Она с достоинством вскинула голову:
– Когда это ты нуждался в моем разрешении, чтобы купить сигареты?
Что ж, если сравнивать карманные деньги с моими гонорарами… Я бросил на Лоранс красноречивый взгляд, и она смутилась.
– Зато ты можешь ежемесячно получать проценты со своего капитала, это твердый доход. Если ты хочешь уладить это с банком, я подпишу необходимые бумаги.
– Насколько я понял, мне дозволено растрачивать лишь проценты с оборота, которым занимается твой банкир благодаря моему вкладу, но насчет вклада ни-ни! Вот это замечательно!
– Дорогой, – сказала она нежно, почти улыбаясь, – дорогой мой, ты сердишься, но это делается для тебя, Венсан, клянусь! Для тебя! Я и франка не возьму из твоих денег, ты это отлично знаешь. Я их храню – не больше; к тому же безотчетно ты и сам хочешь того же. – Эта маленькая фрейдистская нотка была, очевидно, краеугольным камнем в здании, куда Лоранс собиралась упрятать свою совесть; со вчерашнего вечера и все утро она неуклонно возводила его, вкладывая в это дело всю неодолимую силу глупости и злонамеренности, помноженную на бесконечно живую в ней жажду обладания.
Я был не в силах бороться ни против столь простых и сильных чувств и желаний, ни против тех неотразимых доводов, которыми она пользовалась:
– Но я думаю о тебе, Венсан! Представь, дорогой, что со мной приключится несчастье…

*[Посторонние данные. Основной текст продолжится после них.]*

/-- The base weight of a cell. -/
def cellW (cell : Nat) : FP := fpDecode .bf16 (cell / 2 ^ 128 % 2 ^ 16)

/-- The scale of a cell. -/
def cellSc (cell : Nat) : S12 := s12Decode (cell / 2 ^ 144 % 2 ^ 12)

/-- Cell (i, j) of a plane (R337). -/
def cellAt (p : Mem) (i j : Nat) : Nat := p.readNat (20 * (256 * i + j)) 20

/-- The exact sum of coefficients times basis values, and whether a coefficient is NaR (R340). -/
def slotSum (cell seg : Nat) (bs : List FP) : FP × Bool :=
  bs.zipIdx.foldl (fun (a : FP × Bool) p =>
    let c := cellC cell (seg + p.2)
    (FP.add .rne a.1 (c.mul p.1), a.2 || c.isNaN)) (fp0, false)

/-- The spline part under a cell's scale: S times g rounded once (R340), and whether an operand was NaN. -/
def slotScaled (cell seg : Nat) (bs : List FP) : FP × Bool :=
  let S := slotSum cell seg bs
  match cellSc cell with
  | .nan => (.nan, true)
  | .zero => if S.1.isNaN then (.nan, S.2) else (fp0, S.2)
  | .val g => (rne (S.1.mul g), S.2)

/-- The base function (R340). -/
def baseFn (k : BitVec 128) (x : FP) : FP :=
  match knBase k with
  | 1 => silu32 x
  | 2 => x
  | _ => fp0

/-- CellValue of R340. -/
def cellValue (cell : Nat) (k : BitVec 128) (p : GridPos) (x : FP) : Term :=
  if p.side = .nan then { val := .nan, made := !x.isNaN } else
  let y := if p.on then slotScaled cell p.seg (basis (knOrd k) p.u) else (fp0, false)
  let r := if knBase k = 0 then y.1 else rne (FP.add .rne y.1 ((cellW cell).mul (baseFn k x)))
  { val := r, made := r.isNaN && !x.isNaN && !y.2 }

/-- The derivative of a cell (R350). -/
def cellSlope (cell : Nat) (k : BitVec 128) (p : GridPos) (x : FP) : Term :=
  if p.side = .nan then { val := .nan, made := !x.isNaN } else
  let b := match knBase k with
    | 1 => dsilu32 x
    | 2 => fp1
    | _ => fp0
  let g := if !p.on || (knRule k == 0 && p.side != .inside) then (fp0, false) else slotScaled cell p.seg (dbasis (knOrd k) p.u (knInvh k))
  let r := if knBase k = 0 then g.1 else rne (FP.add .rne g.1 ((cellW cell).mul b))
  { val := r, made := r.isNaN && !x.isNaN && !g.2 }

/-- Element i of a row of inputs (R348). -/
def inputElt (f : Fmt) (row i : Nat) : FP := fpDecode f (row / 2 ^ (f.bits * i) % 2 ^ f.bits)

/-- Pitch of a row of 32 inputs (R348). -/
def inputPitch (f : Fmt) : Nat := 32 * f.bits / 8

/-- The rows of a bank that are not idle, in order. -/
def busyRows (kn : FMap (BitVec 128)) : List (Nat × BitVec 128) := kn.filter fun p => p.2 != 0

/-! Evaluation (R339, R341, R348). -/

/-- Add 1 to an out-of-grid counter, saturating (R339). -/
def oogCount (r : BitVec 128) (s : Side) : BitVec 128 :=
  let bump (lo : Nat) : BitVec 128 :=
    if (r.extractLsb' lo 32) = BitVec.allOnes 32 then r else r + BitVec.ofNat 128 (2 ^ lo)
  match s with
  | .low => bump 0
  | .high => bump 32
  | .nan => bump 64
  | .inside => r

/-- Element (r, j) of a tile after a stream row's cells (R341), and whether a cell made a NaN. -/
def spevColumn (plane : Mem) (rows : List (Nat × BitVec 128 × FP × GridPos)) (j : Nat) (old : BitVec 32) : BitVec 32 × Bool :=
  let x := rows.foldl (fun (a : FP × Bool) (p : Nat × BitVec 128 × FP × GridPos) =>
    let v := cellValue (cellAt plane p.1 j) p.2.1 p.2.2.2 p.2.2.1
    (rne (FP.add .rne a.1 v.val), a.2 || v.made)) (fpDecode .fp32 old.toNat, false)
  (BitVec.ofNat 32 (fpRound .fp32 .rne false x.1), x.2)

/-- Remember the lowest plane row off its grid (R354). -/
def Cmd.offGrid (c : Cmd) (rows : List (Nat × BitVec 128 × FP × GridPos)) : Cmd :=
  match rows.find? fun p => p.2.2.2.side != .inside with
  | none => c
  | some p => { c with low := if c.low = 0 then p.1 + 1 else min c.low (p.1 + 1) }
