-- ==== Sys2Proof/Machine/Commands.lean ====
section
/-! DEFINITION. The engines at work: which queued command may act, its steps, and COMMAND_START and COMMAND_COMPLETE (R136,
R230, R297, R302, R305, R309, R310, R313, R326, R342). -/

namespace Sys2Proof.Machine

/-! Shared state of a core (R136). -/

/-- A piece of the state that a core's commands share. -/
inductive Share where
  | planeA | planeS | coefA | coefS | tile (n : Bool) | array | shadowTable | nest | counts
deriving DecidableEq, Repr

/-- What a command uses, and whether it changes it (R297, R301, R302, R307, R309, R342, R345). -/
def Cmd.uses (c : Cmd) : List (Share × Bool) :=
  match c.instr with
  | .lsta _ => [(.planeS, true)]
  | .lswap _ => [(.planeA, true), (.planeS, true)]
  | .lmm o | .lmms o => [(.planeA, false), (.array, true), (.tile o.tile, true)]
  | .lzero o => [(.tile o.tile, true)]
  | .lepi _ => [(.tile (bytesAt c.block 18 1 == 1), false)]
  | .tcfg _ | .tcfgd _ => [(.shadowTable, true)]
  | .tgo _ =>
    [(.planeA, true), (.planeS, true), (.coefA, false), (.tile false, true), (.tile true, true), (.array, true), (.nest, true), (.counts, true)] ++
    (match c.stage with
     | .queued => [(.shadowTable, false)]
     | _ => [])
  | .spld _ => [(.coefS, true)]
  | .spswap _ => [(.coefA, true), (.coefS, true)]
  | .spev o => [(.coefA, false), (.array, true), (.tile o.tile, true), (.counts, true)]
  | .spdx _ | .spgr _ => [(.coefA, false), (.array, true)]
  | .spref _ => [(.coefA, false), (.array, true), (.coefS, true)]
  | .kget o => if o.mode.getLsbD 1 then [(.counts, true)] else []
  | _ => []

/-- Must a later command wait for an earlier one. -/
def Cmd.conflicts (a b : Cmd) : Bool := a.uses.any fun x => b.uses.any fun y => x.1 == y.1 && (x.2 || y.2)

/-- A nest. -/
def Cmd.isNest (c : Cmd) : Bool :=
  match c.instr with
  | .tgo _ => true
  | _ => false

/-- Is a command at a row that enters the array from the stream (R302). -/
def Cmd.streams (c : Cmd) : Bool :=
  c.stage == .running &&
  match c.instr with
  | .lmm _ | .lmms _ | .spev _ => true
  | .tgo _ => c.act == 0
  | _ => false

/-- Does a command hold back a later one of its queue (R136, R230, R302, R309): one that shares state with it, until it is over
and its rows have landed, where the later one does not only follow it into the array; one that waits on a slot count; and a nest
another nest, until it has completed. -/
def State.holdsBack (s : State) (e c : Cmd) : Bool :=
  if e.isNest && c.isNest then true
  else if e.over then e.conflicts c && !c.streams && decide ((s.leaf (leafOf e.who)).clk < e.landAt)
  else e.conflicts c || s.cbBlocked e

/-- Is a request of a command being sent once more, so that it is parked (R304, R316, R361). -/
def State.retrying (s : State) (q : Nat) (c : Cmd) : Bool := (s.leaf (leafOf c.who)).remotes.any fun r => r.party == c.party q && r.resent

/-- May a command act: it waits for no token and is not parked or over, and no local access of its core still waits for a FENCE, so that
it meets local store as the bundles before it left it (R231, R289); a Hawk engine runs its commands one after another
(R326); on a Lath and Trowel queue no earlier command holds it back, and the array takes one row a clock (R302). earlier are
the commands before it. -/
def State.mayAct (s : State) (q : Nat) (earlier : List Cmd) (c : Cmd) : Bool :=
  let can : Bool := match c.stage with
    | .queued => c.deps.isEmpty
    | .running => true
    | _ => false
  can && !s.retrying q c && !s.heldLocal (coreOf c.who) &&
  (if isHawk q then earlier.isEmpty
   else !earlier.any (fun e => s.holdsBack e c) && (!c.streams || decide ((s.core (coreOf c.who)).arrayAt ≤ (s.leaf (leafOf c.who)).clk)))

/-- The commands of a queue that may act, by the commands before them. -/
def State.actors (s : State) (q : Nat) : List Cmd → List Cmd → List Cmd
  | _, [] => []
  | earlier, c :: t => if s.mayAct q earlier c then c :: s.actors q (earlier ++ [c]) t else s.actors q (earlier ++ [c]) t

/-! One step of a command. -/

/-- A command begins (R288, R296, R303, R306, R328). -/
def State.beginCmd (s : State) (q : Nat) (c : Cmd) : Got :=
  match c.instr with
  | .tgo _ => s.beginNest q c
  | .hgath _ | .hscat _ => s.beginHawk q c
  | _ => s.beginLath q c

/-- One step of a running command. -/
def State.stepCmd (s : State) (q : Nat) (c : Cmd) : Got :=
  let core := coreOf c.who
  match c.instr with
  | .lsta o => s.stepLsta q c o
  | .lswap _ => (s.onCore core Core.swapPlanes).stepped q c true
  | .lmm o => s.stepProduct q c o 8
  | .lmms o => s.stepProduct q c o (bytesAt c.block 17 1)
  | .lzero o => (s.onCore core fun k => k.zeroTile o.tile (o.fmt? == some .int32)).stepped q c true
  | .lepi o => s.stepLepi q c o
  | .tcfg _ => s.stepTcfg q c
  | .tcfgd _ => s.stepTcfgd q c
  | .tgo _ => s.stepNest q c
  | .spld _ => s.stepSpld q c
  | .spswap _ => (s.onCore core Core.swapCoefs).stepped q c true
  | .spev o => s.stepSpev q c o
  | .spdx o => s.stepSpdx q c o
  | .spgr o => s.stepSpgr q c o
  | .spref _ => s.stepSpref q c
  | .kget o => s.stepKget q c o
  | _ => s.stepHawk q c

/-- The PARK bit of the nest a command is (R308). -/
def State.parkBit (s : State) (c : Cmd) (on : Bool) : State :=
  match c.instr with
  | .tgo _ => s.onCore (coreOf c.who) fun k => { k with tstat := { k.tstat with park := on } }
  | _ => s

/-- A command fails: it stops at once, and its tags stand as its issue left them (R301, R305). -/
def State.failCmd (s : State) (q : Nat) (c : Cmd) (cause : BitVec 8) : State :=
  let d := (s.findCmd q c.id).getD c
  let s := s.onCore (coreOf c.who) fun k => k.failedTags c.instr c.block
  let s := match c.instr with
    | .tgo _ => s.onCore (coreOf c.who) fun k => { k with tstat := { k.tstat with go := false, park := false } }
    | _ => s
  ((s.forget (leafOf c.who) (c.party q)).setCmd q { d with stage := .failing cause }).post (.commandComplete q)

/-- A command parks at its step (R304, R316): units fetched for it are dropped, and a page that is not resident is asked
for. -/
def State.parkCmd (s : State) (q : Nat) (c : Cmd) (va : Nat) (need : Need) (line : Phys) (nonres : Bool) : State :=
  let leaf := leafOf c.who
  let d := (s.findCmd q c.id).getD c
  let s := (s.forget leaf (c.party q)).setCmd q { d with stage := .parked va need.wr }
  let s := (s.parkBit c true).parkOn leaf (c.party q) need va line
  if nonres then s.requestPage leaf va need.wr line else s

/-- Carry out what a step met: a nest that goes on is no longer parked, and one that is held is (R308). -/
def settleCmd (q : Nat) (c : Cmd) : Got → State
  | .ok u _ => u.parkBit c false
  | .wait u => u
  | .hold u => (u.forget (leafOf c.who) (c.party q)).parkBit c true
  | .park u va need line nonres => u.parkCmd q c va need line nonres
  | .fail u cause => u.failCmd q c cause

/-- A command that has begun; act tells it from one that parked while beginning. -/
def Cmd.begun (c : Cmd) : Cmd := { c with stage := .running, act := if c.isNest then c.act else 1 }

/-- A parked command goes on from where it stands (R304, R401). -/
def Cmd.resumed (c : Cmd) : Cmd := { c with stage := if c.isNest || c.act != 0 then .running else .queued }

/-- A command acts: it fails if a token it consumes failed; else it begins, or makes its next step. -/
def State.actCmd (s : State) (q : Nat) (c : Cmd) : State :=
  match c.stage with
  | .queued =>
    if c.depFailed then s.failCmd q c fTOKEN
    else settleCmd q c ((s.beginCmd q c).andThen fun s x =>
      .ok (s.setCmd q ((s.findCmd q c.id).getD c).begun) x)
  | _ => settleCmd q c (s.stepCmd q c)

/-- COMMAND_START (R313): one of the commands of a queue that may act begins, or makes its next step. -/
def execCommandStart (q : Nat) (s : State) : Host.Outcome State Fault Refusal :=
  let ev := Ev.commandStart q
  if !s.enginesRun (queueLeaf q) then .next s else
  if (s.cmds q).all Cmd.over then .next (s.unpost ev) else
  match s.actors q [] (s.cmds q) with
  | [] => .next s
  | c :: t =>
    match s.choose (c :: t) with
    | (some d, u) => .next (u.actCmd q d)
    | (none, u) => .next (u.actCmd q c)

/-- Has another member still to acknowledge a write of a command (R288). -/
def State.awaitsAck (s : State) (q : Nat) (c : Cmd) : Bool := (s.leaf (leafOf c.who)).remotes.any fun r => r.party == c.party q

/-- The first command of a queue whose accesses are over and acknowledged, and whose rows have landed. -/
def State.overCmd (s : State) (q : Nat) : Option Cmd :=
  (s.cmds q).find? fun c => c.over && !s.awaitsAck q c && decide (c.landAt ≤ (s.leaf (leafOf c.who)).clk)

/-- COMMAND_COMPLETE (R288, R305): the token of a command whose accesses are over completes, or completes failed. -/
def execCommandComplete (q : Nat) (s : State) : Host.Outcome State Fault Refusal :=
  let ev := Ev.commandComplete q
  if !s.enginesRun (queueLeaf q) then .next s else
  if !(s.cmds q).any Cmd.over then .next (s.unpost ev) else
  match s.overCmd q with
  | none => .next s
  | some c =>
    let s := s.unpost ev
    match c.stage with
    | .failing f => .next (s.completeCmd q c (some f))
    | _ => .next (s.completeCmd q c none)

/-! Local bytes that commands reach (R226). -/

/-- The local bytes of a locator over n bytes. -/
def Loc.near (t : Strand) (l : Loc) (n : Nat) : List (Nat × Nat) :=
  if l.kind = 0 then [(l.addr, n)]
  else if l.kind = 1 then [(64 * cbBase (t.rdCb l.cbn), slotBytes (t.rdCb l.cbn) * cbNslot (t.rdCb l.cbn))]
  else []

/-- The local bytes of one side of a Hawk command; all of local store where an index table gives the rows. -/
def ccNear (t : Strand) (kind cb : Nat) (r : Option (Int × Int)) : List (Nat × Nat) :=
  if kind = 1 then [(64 * cbBase (t.rdCb cb), slotBytes (t.rdCb cb) * cbNslot (t.rdCb cb))]
  else if kind = 0 then match r with
    | some r => [(r.1.toNat, (r.2 - r.1).toNat)]
    | none => [(0, localSize)]
  else []

/-- The local bytes that a command reads or writes. A nest's lie anywhere. -/
def Cmd.near (c : Cmd) (t : Strand) : List (Nat × Nat) :=
  let b := c.block
  let rows := bytesAt b 16 1
  match c.instr with
  | .lsta o => (locAt b 0).near t (etShape o (bytesAt b 17 1)).image
  | .lmm o => (locAt b 0).near t (rows * (etShape o 8).pitch)
  | .lmms o => (locAt b 0).near t (rows * (etShape o (bytesAt b 17 1)).pitch)
  | .lepi o => (locAt b 0).near t (rows * epiRow o.mode.toNat) ++ (if epiAff o.mode.toNat then [(bytesAt b 24 8, 2048)] else [])
  | .tcfg _ => [(c.base.toNat, 256)]
  | .tcfgd _ => [(c.base.toNat, 264)]
  | .tgo _ => [(0, localSize)]
  | .kget _ => [(c.base.toNat, 512)]
  | .spld _ => (locAt b 0).near t 163840
  | .spev o => (locAt b 0).near t (rows * inputPitch (o.fmt?.getD .fp32))
  | .spdx o =>
    (locAt b 0).near t (bytesAt b 48 1 * inputPitch (o.fmt?.getD .fp32)) ++ (locAt b 16).near t (bytesAt b 48 1 * 1024) ++
    (locAt b 32).near t (bytesAt b 48 1 * 128)
  | .spgr o =>
    (locAt b 0).near t (bytesAt b 48 1 * inputPitch (o.fmt?.getD .fp32)) ++ (locAt b 16).near t (bytesAt b 48 1 * 1024) ++
    [(bytesAt b 56 8, 17408 * bytesAt b 50 1)]
  | .hcpy _ | .hstr _ | .htrn _ | .hgath _ | .hfill _ | .hscat _ =>
    let f := hawkForm c.instr
    (if f = 0x24 then [] else ccNear t (ccSkind b) (ccScbn b) (ccSrcReach f b)) ++ ccNear t (ccDkind b) (ccDcbn b) (ccDstReach f b) ++
    (if ccIndexed f then [(ccIdx b, 4 * ccCount b 1)] else [])
  | _ => []

/-- Does a local access of a core that waits for a FENCE reach bytes of a region (R226, R258). -/
def State.regionHeld (s : State) (core region : Nat) : Bool :=
  (List.range 4).any fun i => (s.strand (4 * core + i)).waits.any fun e => e.addrs.any fun a => a / 16384 == region

/-- Does a command in progress on a core, or a local access that waits, reach bytes of a region (R226). -/
def State.regionBusy (s : State) (core region : Nat) : Bool :=
  s.regionHeld core region ||
  (s.cmdsNear core).any fun c => coreOf c.who == core &&
    (c.near (s.strand c.who)).any fun r => overlaps r.1 r.2 (16384 * region) 16384

end Sys2Proof.Machine
end

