/-- One record on one core of the member on a leaf. -/
def State.resizeOne (s : State) (core n : Nat) (vbase rattr : W64) : Reach :=
  match (s.ownRegion core n).regionBack core n with
  | .done u _ => .done ((u.cleanRegion core n).setRegion core n { u.region core n with vbase := vbase, rattr := rattr, state := .fresh, dirty := 0 }) 0
  | g => g

/-- Records in turn, on the cores each names. -/
def State.resizeAll (s : State) : List (Nat × Nat × W64 × W64) → Reach
  | [] => .done s 0
  | (core, n, vbase, rattr) :: t =>
    match s.resizeOne core n vbase rattr with
    | .done u _ => u.resizeAll t
    | g => g

/-- Records of a core number as those of a leaf's cores. -/
def spreadRecs (leaf : Nat) (l : List (Nat × Nat × W64 × W64)) : List (Nat × Nat × W64 × W64) :=
  l.flatMap fun r => if r.1 = 255 then (leafCores leaf).map fun c => (c, r.2) else [(64 * leaf + r.1, r.2)]

/-- A record in the context of a member that is out: nothing of it is dirty, and its leaf keeps no bytes for it. -/
def State.resizeSaved (s : State) (leaf g i : Nat) (l : List (Nat × Nat × W64 × W64)) : State :=
  let k := contextKey g i
  let c := s.savedOf leaf g i
  let put (cs : FMap Core) (r : Nat × Nat × W64 × W64) : FMap Core :=
    let o := cs.get (r.1 % 64) .reset
    cs.set (r.1 % 64) { o with regions := o.regions.set r.2.1 { Region.reset with vbase := r.2.2.1, rattr := r.2.2.2 } }
  let free (s : State) (r : Nat × Nat × W64 × W64) : State :=
    let x := s.region r.1 r.2.1
    if x.owner.any fun o => o.gang == g && o.member == i then s.setRegion r.1 r.2.1 { x with owner := none } else s
  l.foldl free { s with contexts := s.contexts.set k { c with cores := l.foldl put c.cores } }

/-- A gang fault with cause WBFAULT (R225, R402). -/
def State.wbFault (s : State) (leaf va : Nat) : State := s.gangFault leaf { plainFault 0x0A with addr := BitVec.ofNat 64 va }

/-- A RESIZE's records reach a member (R228): they wait for a busy page; a fault is a gang fault (R225). -/
def State.resizeMember (s : State) (leaf g pid : Nat) (recs : List (Nat × Nat × W64 × W64)) : State :=
  let ev := Ev.resizeMember leaf g pid recs
  let ack (s : State) : State := (s.unpost ev).tell (pidPlace pid) fun l => .packetAck l pid
  let l := spreadRecs leaf recs
  let away (s : State) : State :=
    match (s.contexts.filter fun (p : Nat × Saved) => p.2.member.gang == g && p.2.leaf == 2 * s.pkg + leaf).head?, (s.cellsOf g).find? fun c => c.1 == leaf with
    | some c, _ => ack (s.resizeSaved leaf g c.2.member.member l)
    | none, some c => ack (s.resizeSaved leaf g c.2 l)
    | none, none => ack s
  match (s.leaf leaf).member with
  | some m =>
    if m.gang ≠ g then away s
    else if (s.leaf leaf).phase ≠ .run then s
    else match s.resizeAll l with
      | .done u _ => if u.regionsOut leaf then u else ack u
      | .busy _ _ | .retry _ => s
      | .remote u => u
      | .nonres a _ | .invalid a | .lost a => ((s.unpost ev).wbFault leaf a)
  | none => away s

/-- RESIZE_APPLY (R228): the records go to every member, and the RESIZE completes when each has applied them. -/
def execResizeApply (leaf pid : Nat) (s : State) : Host.Outcome State Fault Refusal :=
  let ev := Ev.resizeApply leaf pid
  match s.pkt leaf pid with
  | none => .next (s.unpost ev)
  | some p =>
    if !p.begun then .next (s.unpost ev) else
    let n := p.at 0x20 2
    let places := s.placesNow leaf p.gang
    if p.progress = 0 then
      let recs := (resizeRecs (p.table.readNat 0 (24 * n)) n).getD []
      let s := s.onPkt leaf pid fun p => { p with progress := 1 + places.length }
      .next (places.foldl (fun s place => s.tell place fun l => .resizeMember l p.gang pid recs) s)
    else if p.progress = 1 then .next ((s.unpost ev).finishPkt leaf pid)
    else .next s

/-- A member has done what a packet asked of it. -/
def State.packetAck (s : State) (leaf pid : Nat) : State :=
  (s.unpost (.packetAck leaf pid)).onPkt leaf pid fun p => { p with progress := p.progress - 1 }

/-! CKPT (R438 to R441). -/

/-- Freeze pages of a function on a leaf (R439). -/
def State.freezePages (s : State) (leaf g pid vf : Nat) (pages : List Nat) : State :=
  let s := s.onLeaf leaf fun l => { l with frozen := l.frozen ++ pages.map fun n => (vf, n) }
  (s.unpost (.freezePages leaf g pid vf pages)).tell (pidPlace pid) fun l => .packetAck l pid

– Смотри, не накликай беду, – сказал я, все еще пытаясь иронизировать, как вдруг что-то сжалось у меня в горле, и, красный, спотыкающийся, я попятился вон из комнаты под ошеломленным взглядом моей нежнейшей женушки; я почувствовал своего рода нервную тошноту, чего давным-давно со мной не случалось, наверно, с отроческих лет; раньше я думал, что это возрастные явления, и со временем я от них избавился.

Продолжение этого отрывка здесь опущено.